Exuberantly optimistic founder Ben Rattray stopped by Re/code HQ recently to talk about the latest $25 million investment into Change.org and his goal to make it the Amazon of social change.
“The psychological effect we want to have,” Rattray said, “is when someone walks outside right now and says, ‘I want to rent an apartment, where do I go?’ Craigslist. To buy a book? Amazon. To address child slavery or climate change or stop the closure of the local park next to me? Change.org.”
Change.org is an online petition site. It is utilized to do everything from asking Jamba Juice to use compostable cups to getting body cameras on police (success stories).
Founded in 2007, with 80 million users in 196 countries and 200 employees in 18 countries, Change.org is beginning to enter the mainstream. It has become enormous, and has been influential in a number of recent high-profile cases. As for success rates: 30 million petitioners have been successful, and the likelihood of winning has increased threefold in the last year (the percentage of petitions that succeed, though, is still low).
Today the company (a B-corporation) announced $25 million in funding from investors including Arianna Huffington, Ashton Kutcher, LinkedIn CEO Jeff Weiner, Twitter co-founder Evan Williams, Virgin Group founder Richard Branson and the Knight Foundation.

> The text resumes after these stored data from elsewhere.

-- ==== Sys2Proof/Laws/State.lean ====
section
/-! SUPPORT. One lemma per field per update of the state, so that no later proof unfolds a record update. -/

namespace Sys2Proof.Machine.State

variable (s : State)

@[simp] theorem setRegs_cfg (r : RegBank) : (s.setRegs r).cfg = s.cfg := rfl
@[simp] theorem setRegs_mode (r : RegBank) : (s.setRegs r).mode = s.mode := rfl
@[simp] theorem setRegs_clk (r : RegBank) : (s.setRegs r).clk = s.clk := rfl
@[simp] theorem setRegs_coinc (r : RegBank) : (s.setRegs r).coinc = s.coinc := rfl
@[simp] theorem setRegs_regs (r : RegBank) : (s.setRegs r).regs = r := rfl
@[simp] theorem setRegs_vram (r : RegBank) : (s.setRegs r).vram = s.vram := rfl
@[simp] theorem setRegs_oam (r : RegBank) : (s.setRegs r).oam = s.oam := rfl
@[simp] theorem setRegs_fb (r : RegBank) : (s.setRegs r).fb = s.fb := rfl
@[simp] theorem setRegs_observer (r : RegBank) : (s.setRegs r).observer = s.observer := rfl
@[simp] theorem setRegs_calls (r : RegBank) : (s.setRegs r).calls = s.calls := rfl
@[simp] theorem setRegs_outputs (r : RegBank) : (s.setRegs r).outputs = s.outputs := rfl
@[simp] theorem setRegs_result (r : RegBank) : (s.setRegs r).result = s.result := rfl
@[simp] theorem setRegs_extMem (r : RegBank) : (s.setRegs r).extMem = s.extMem := rfl
@[simp] theorem setRegs_extDraws (r : RegBank) : (s.setRegs r).extDraws = s.extDraws := rfl
@[simp] theorem setRegs_memFill (r : RegBank) : (s.setRegs r).memFill = s.memFill := rfl
@[simp] theorem setRegs_memDraws (r : RegBank) : (s.setRegs r).memDraws = s.memDraws := rfl
@[simp] theorem setRegs_creation (r : RegBank) : (s.setRegs r).creation = s.creation := rfl

@[simp] theorem setMode_cfg (m : Mode) : (s.setMode m).cfg = s.cfg := rfl
@[simp] theorem setMode_mode (m : Mode) : (s.setMode m).mode = m := rfl
@[simp] theorem setMode_clk (m : Mode) : (s.setMode m).clk = s.clk := rfl
@[simp] theorem setMode_coinc (m : Mode) : (s.setMode m).coinc = s.coinc := rfl
@[simp] theorem setMode_regs (m : Mode) : (s.setMode m).regs = s.regs := rfl
@[simp] theorem setMode_vram (m : Mode) : (s.setMode m).vram = s.vram := rfl
@[simp] theorem setMode_oam (m : Mode) : (s.setMode m).oam = s.oam := rfl
@[simp] theorem setMode_fb (m : Mode) : (s.setMode m).fb = s.fb := rfl
@[simp] theorem setMode_observer (m : Mode) : (s.setMode m).observer = s.observer := rfl
@[simp] theorem setMode_calls (m : Mode) : (s.setMode m).calls = s.calls := rfl
@[simp] theorem setMode_outputs (m : Mode) : (s.setMode m).outputs = s.outputs := rfl
@[simp] theorem setMode_result (m : Mode) : (s.setMode m).result = s.result := rfl
@[simp] theorem setMode_extMem (m : Mode) : (s.setMode m).extMem = s.extMem := rfl
@[simp] theorem setMode_extDraws (m : Mode) : (s.setMode m).extDraws = s.extDraws := rfl
@[simp] theorem setMode_memFill (m : Mode) : (s.setMode m).memFill = s.memFill := rfl
@[simp] theorem setMode_memDraws (m : Mode) : (s.setMode m).memDraws = s.memDraws := rfl
@[simp] theorem setMode_creation (m : Mode) : (s.setMode m).creation = s.creation := rfl

@[simp] theorem setClk_cfg (n : Nat) : (s.setClk n).cfg = s.cfg := rfl
@[simp] theorem setClk_mode (n : Nat) : (s.setClk n).mode = s.mode := rfl
@[simp] theorem setClk_clk (n : Nat) : (s.setClk n).clk = n := rfl
@[simp] theorem setClk_coinc (n : Nat) : (s.setClk n).coinc = s.coinc := rfl
@[simp] theorem setClk_regs (n : Nat) : (s.setClk n).regs = s.regs := rfl
@[simp] theorem setClk_vram (n : Nat) : (s.setClk n).vram = s.vram := rfl
@[simp] theorem setClk_oam (n : Nat) : (s.setClk n).oam = s.oam := rfl
@[simp] theorem setClk_fb (n : Nat) : (s.setClk n).fb = s.fb := rfl
@[simp] theorem setClk_observer (n : Nat) : (s.setClk n).observer = s.observer := rfl
@[simp] theorem setClk_calls (n : Nat) : (s.setClk n).calls = s.calls := rfl
@[simp] theorem setClk_outputs (n : Nat) : (s.setClk n).outputs = s.outputs := rfl
@[simp] theorem setClk_result (n : Nat) : (s.setClk n).result = s.result := rfl
@[simp] theorem setClk_extMem (n : Nat) : (s.setClk n).extMem = s.extMem := rfl
@[simp] theorem setClk_extDraws (n : Nat) : (s.setClk n).extDraws = s.extDraws := rfl
@[simp] theorem setClk_memFill (n : Nat) : (s.setClk n).memFill = s.memFill := rfl
@[simp] theorem setClk_memDraws (n : Nat) : (s.setClk n).memDraws = s.memDraws := rfl
@[simp] theorem setClk_creation (n : Nat) : (s.setClk n).creation = s.creation := rfl

@[simp] theorem setCoinc_cfg (b : Bool) : (s.setCoinc b).cfg = s.cfg := rfl
@[simp] theorem setCoinc_mode (b : Bool) : (s.setCoinc b).mode = s.mode := rfl
@[simp] theorem setCoinc_clk (b : Bool) : (s.setCoinc b).clk = s.clk := rfl
@[simp] theorem setCoinc_coinc (b : Bool) : (s.setCoinc b).coinc = b := rfl
@[simp] theorem setCoinc_regs (b : Bool) : (s.setCoinc b).regs = s.regs := rfl
@[simp] theorem setCoinc_vram (b : Bool) : (s.setCoinc b).vram = s.vram := rfl
@[simp] theorem setCoinc_oam (b : Bool) : (s.setCoinc b).oam = s.oam := rfl
@[simp] theorem setCoinc_fb (b : Bool) : (s.setCoinc b).fb = s.fb := rfl
@[simp] theorem setCoinc_observer (b : Bool) : (s.setCoinc b).observer = s.observer := rfl
@[simp] theorem setCoinc_calls (b : Bool) : (s.setCoinc b).calls = s.calls := rfl
@[simp] theorem setCoinc_outputs (b : Bool) : (s.setCoinc b).outputs = s.outputs := rfl
@[simp] theorem setCoinc_result (b : Bool) : (s.setCoinc b).result = s.result := rfl
@[simp] theorem setCoinc_extMem (b : Bool) : (s.setCoinc b).extMem = s.extMem := rfl
@[simp] theorem setCoinc_extDraws (b : Bool) : (s.setCoinc b).extDraws = s.extDraws := rfl
@[simp] theorem setCoinc_memFill (b : Bool) : (s.setCoinc b).memFill = s.memFill := rfl
@[simp] theorem setCoinc_memDraws (b : Bool) : (s.setCoinc b).memDraws = s.memDraws := rfl
@[simp] theorem setCoinc_creation (b : Bool) : (s.setCoinc b).creation = s.creation := rfl

@[simp] theorem setVram_cfg (m : Memory) : (s.setVram m).cfg = s.cfg := rfl
@[simp] theorem setVram_mode (m : Memory) : (s.setVram m).mode = s.mode := rfl
@[simp] theorem setVram_clk (m : Memory) : (s.setVram m).clk = s.clk := rfl
@[simp] theorem setVram_coinc (m : Memory) : (s.setVram m).coinc = s.coinc := rfl
@[simp] theorem setVram_regs (m : Memory) : (s.setVram m).regs = s.regs := rfl
@[simp] theorem setVram_vram (m : Memory) : (s.setVram m).vram = m := rfl
@[simp] theorem setVram_oam (m : Memory) : (s.setVram m).oam = s.oam := rfl
@[simp] theorem setVram_fb (m : Memory) : (s.setVram m).fb = s.fb := rfl
@[simp] theorem setVram_observer (m : Memory) : (s.setVram m).observer = s.observer := rfl
@[simp] theorem setVram_calls (m : Memory) : (s.setVram m).calls = s.calls := rfl
@[simp] theorem setVram_outputs (m : Memory) : (s.setVram m).outputs = s.outputs := rfl
@[simp] theorem setVram_result (m : Memory) : (s.setVram m).result = s.result := rfl
@[simp] theorem setVram_extMem (m : Memory) : (s.setVram m).extMem = s.extMem := rfl
@[simp] theorem setVram_extDraws (m : Memory) : (s.setVram m).extDraws = s.extDraws := rfl
@[simp] theorem setVram_memFill (m : Memory) : (s.setVram m).memFill = s.memFill := rfl
@[simp] theorem setVram_memDraws (m : Memory) : (s.setVram m).memDraws = s.memDraws := rfl
@[simp] theorem setVram_creation (m : Memory) : (s.setVram m).creation = s.creation := rfl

“Elected officials are treating these campaigns much more seriously,” Rattray said. “If you’re a politician, you used to largely ignore voices online. You just don’t believe they’re real people. But that’s changing — not because they want to be hip — but because they’re realizing those are actual constituents.”
I pointed out that when I have to interact with the government, the biggest obstacle is that I own neither letters nor stamps.
“Exactly,” Rattray said.
Underlying the investment is an optimism that mass online movements will create change for the good.
Rattray, 34, from Santa Barbara, Calif., talked about calling out companies “to be their best selves,” and said that “companies will increasingly have an incentive to protect the public good.”
“Part of the perversity is there are good people in business who can actually act right now. Historically, businesses can make money in the short term by doing ill for their customers and the world,” he said. “But as you have things increasingly transparent, you liberate people in businesses to be able to do the right thing.”
As for politicians, he said, all they need is a nudge and a sign that voters want something.
“They’ll say: ‘Give me the political space to do what I know is right,'” Rattray said. “A petition gives that.”